Social inclusion has been one of the most worked topics in sociological terms, however, none of these debates or studies have managed to provide an effective answer regarding its implementation and practice (Felder, 2018), perhaps because the cycles of social exclusion are in constant (re)production. For the preparation of this text, we considered that inclusion refers to the connection of an individual with a certain physical space, but also with a set of interpersonal relationships that take place in that same space (Norwich, 2008). Focusing on arts-based research, we consider that its main advantage is that it promotes the intersection between interpersonal and social levels of inclusion. Let us take as an example the project we propose to analyse here: the arts-based research and intervention fostered the integration of young people and artistic mentors in interpersonal terms (creation of friendships, networking, sharing of tastes and attitudes), as well as enabling the crossing with others distant from those interpersonalities, such as researchers or the university.

Aligned with a cultural turn, we can also speak of a participatory turn in the 1990s: a growing concern, in the art world, with collaborative and communitarian processes, with very clear ideological objects of changing the social situation, whether of a disadvantaged community, a social group, etc. (Bishop, 2006). Artists, especially those with greater ideological concerns, have always sought to warn against social situations that they considered unacceptable. Take the case of the Portuguese neo-realist artists, who depicted the economic and social difficulties of Portuguese workers or farmers during the Estado Novo dictatorship. Nowadays, the big difference is the participatory scope. The intention is still to improve the living conditions of a group or of a specific community, but this time there is a concern with a participatory and non-hierarchical dynamic, in which participation is no longer passive and participants have a shared responsibility at the various levels of the projects. Participants become collaborators and there is a recognition that collective action and social change can only be achieved collectively.

One of the methodologies used is Participatory Action Researchers (PAR). Participatory in nature, it seeks to promote social change through collective participation, where participants are seen as co-researchers with the purpose of promoting personal, organizational and structural change (Brydon-Miller and McGuire, 2009). There are several methods that can be used here, such as poetry, photography or music, in order to help participants “identify, represent, and enhance their community” (Wang and Burris, 1997, p. 389; Brydon-Miller and McGuire, 2009).
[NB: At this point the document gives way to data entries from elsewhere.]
-- ==== Sys2Proof/Machine/Settle.lean ====
section
/-! DEFINITION. What happens at once: the waits that a command sets or moves to or before the present are acted on within that
command (R44, R52, R135). A wait that had come before the command and is not moved by it is an event of its own, which comes
before or after the command and never inside it (R206). The manual gives no order among the waits of one moment, so a free value
picks one at a time (log 8). -/

namespace Sys2Proof.Machine

/-- A wait that a map change or a retime can set or move, with what waits and the time that it waits for. -/
inductive Wait where
  | entry
  | pauseEnd (p : Pause) (t : Option Time)
  | pauseStart (p : Pause) (t : Option Time)
  | segmentEnd (i : Option Nat) (t : Option Time)
  | segmentStart (i : Option Nat) (t : Option Time)
  | cue (c : Cue) (t : Option Time)
  | rejoin (p : Option RejoinPoint) (t : Option Time)
  | line (i : Option Nat) (l : NumberedLine) (t : Option Time)
  | close
deriving DecidableEq, Repr

/-- The RUNNING pause's end has come (R98). -/
def pauseEndDue (s : State) : Bool := (pauseEndTime s).any fun t => atOrBefore t s.now

/-- A PENDING cue's expiry has come (R89). -/
def anyCueExpired (s : State) : Bool := s.follower.cues.any (cueExpired s)

/-- A wait if a condition holds. -/
def waitIf (b : Bool) (w : Wait) : List Wait := if b then [w] else []

/-- The waits at or before the present, each kind in the order in which its own are taken: cues in list order (R89), lines in
line order (R36). -/
def comeWaits (s : State) : List (List Wait) :=
  [waitIf (entryDue s) .entry,
   ((runningPause s).filter fun _ => pauseEndDue s).toList.map fun p => .pauseEnd p (pauseEndTime s),
   (startingPause s).toList.map fun p => .pauseStart p (currentTime s p.pos false),
   waitIf (segmentEndDue s) (.segmentEnd s.map.current (segmentEndTime s)),
   waitIf (segmentStartDue s) (.segmentStart (nextIndex s) (nextStart s)),
   (s.follower.cues.filter (cueExpired s)).map fun c => .cue c (cueExpiryTime s c),
   waitIf (rejoinDue s) (.rejoin s.yielding.rejoin (rejoinTimeOf s)),
   (dueLines s).map fun l => .line s.map.current l (lineDueTime s l),
   waitIf (closingHolds s) .close]

/-- A wait had come before a command, and stands as it did: it is none of the command's. A retime acts on every entry at or
before the present, also on one that it does not move, so no entry stands so (R135, R136). -/
def stands (before : State) (w : Wait) : Bool := w != .entry && (comeWaits before).any (·.contains w)

/-- The pause whose start time has come starts (R97, R52). -/
def actPauseStart (s : State) : State :=
  match startingPause s with
  | some p => mapChanged (startPause p (syncRamps s))
  | none => s

/-- The RUNNING pause ends (R98, R52). -/
def actPauseEnd (s : State) : State := mapChanged (endPause (syncRamps s))

/-- A wait is acted on. -/
def actOn (w : Wait) (s : State) : State :=
  match w with
  | .entry => actOnHead s
  | .pauseEnd _ _ => actPauseEnd s
  | .pauseStart _ _ => actPauseStart s
  | .segmentEnd _ _ => endSegment s
  | .segmentStart _ _ => startSegment s
  | .cue c _ => missCue (· == c) s
  | .rejoin _ _ => rejoined s
  | .line _ l _ => sendLine s l
  | .close => closeHymn s

/-- The waits that a command which found the part in one state has set or moved to or before the present of another, the first
of each kind (R44, R206). -/
def dueWaits (before s : State) : List Wait := (comeWaits s).filterMap fun ws => ws.find? fun w => !stands before w

/-- One open choice more has been made (log 2). -/
def countChoice (s : State) : State := { s with choices := s.choices + 1 }

/-- One due wait is acted on: the only one, or the one the free value picks (log 8). -/
def actOnOne (ws : List Wait) (s : State) : State :=
  match ws with
  | [] => s
  | [w] => actOn w s
  | w :: w' :: rest =>
    actOn ((w :: w' :: rest).getD (Config.pick s.choices % (w :: w' :: rest).length) w) (countChoice s)

/-- The waits that a command has set or moved to or before the present are acted on, one after another, until none is left. -/
def settleFor (before : State) : Nat → State → State
  | 0, s => s
  | n + 1, s => if dueWaits before s = [] then s else settleFor before n (actOnOne (dueWaits before s) s)

/-- More waits than one moment can hold: 256 entries, 32 cues, 4 pauses, 15 segments of at most 16 lines (log 8). -/
abbrev settleFuel : Nat := 2000

/-- Everything that a command, which found the part in the state `before`, has set or moved to or before the present is acted on
at once (R44). -/
def settle (before s : State) : State := settleFor before settleFuel s

/-- The Plan Unit tests its closing conditions (R33). -/
def closeIfHeld (s : State) : State := if closingHolds s then closeHymn s else s

/-- Some lead of some division differs between two states (R58). -/
def leadsDiffer (s s' : State) : Bool := (allFin 6).any fun d => leadOn s d != leadOn s' d || leadOff s d != leadOff s' d

/-- A change that may have moved a lead: where it did, the queue retimes and what falls due is acted on (R58, R135). -/
def afterLeads (before after : State) : State := if leadsDiffer before after then settle before (retime after) else after

/-- A source becomes absent: in IDLE the part is released and a queued plan starts, else it seeks a rejoin point (R196,
R197, R33). -/
def sourceAbsent (src : YieldSource) (s : State) : State :=
  let s' := setSource src false s
  if anySource s && awaiting s' then
    if s.plan.play = .idle then startQueued (releaseYield s') else awaitTest s'
  else s'

/-- A source becomes present, and the closing conditions are tested (R194). -/
def claim (src : YieldSource) (s : State) : State := closeIfHeld (sourcePresent src s)

end Sys2Proof.Machine
end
Through music, for example, participants can critically address and reflect on the qualities of their community, fostering a critical dialogue among themselves and between themselves and researchers, as well as developing a greater capacity and expertise to communicate these issues with policy makers. Unlike methods such as photography, which ultimately may not involve collaborative work between participants, each collecting and interpreting photographs based on their personal interests, music is a collective social practice that provides people with a sense of belonging, where their aspirations are no longer just individual, but part of aspirations shared by a large number of people (DeNora, 2000). Especially if we refer to popular music, it allows a counter-discourse to be established as an instrument of refutation of dominant ideologies and articulation of new alternatives, allowing participants, as political actors, to leave the periphery of political discourse (Valassopoulos and Mostafa, 2014).

Music allows one to express frustration and articulate it in an instrument that can reach countless people (Côté, 2011). Thus, music creates spaces for discussion, capable of articulating fragmentary ideas and forming a common culture. Drawing on Williams (1989), we can say that music shapes and transforms identities and can be an arena of resistance capable of interacting with the sociopolitical problems that affect communities.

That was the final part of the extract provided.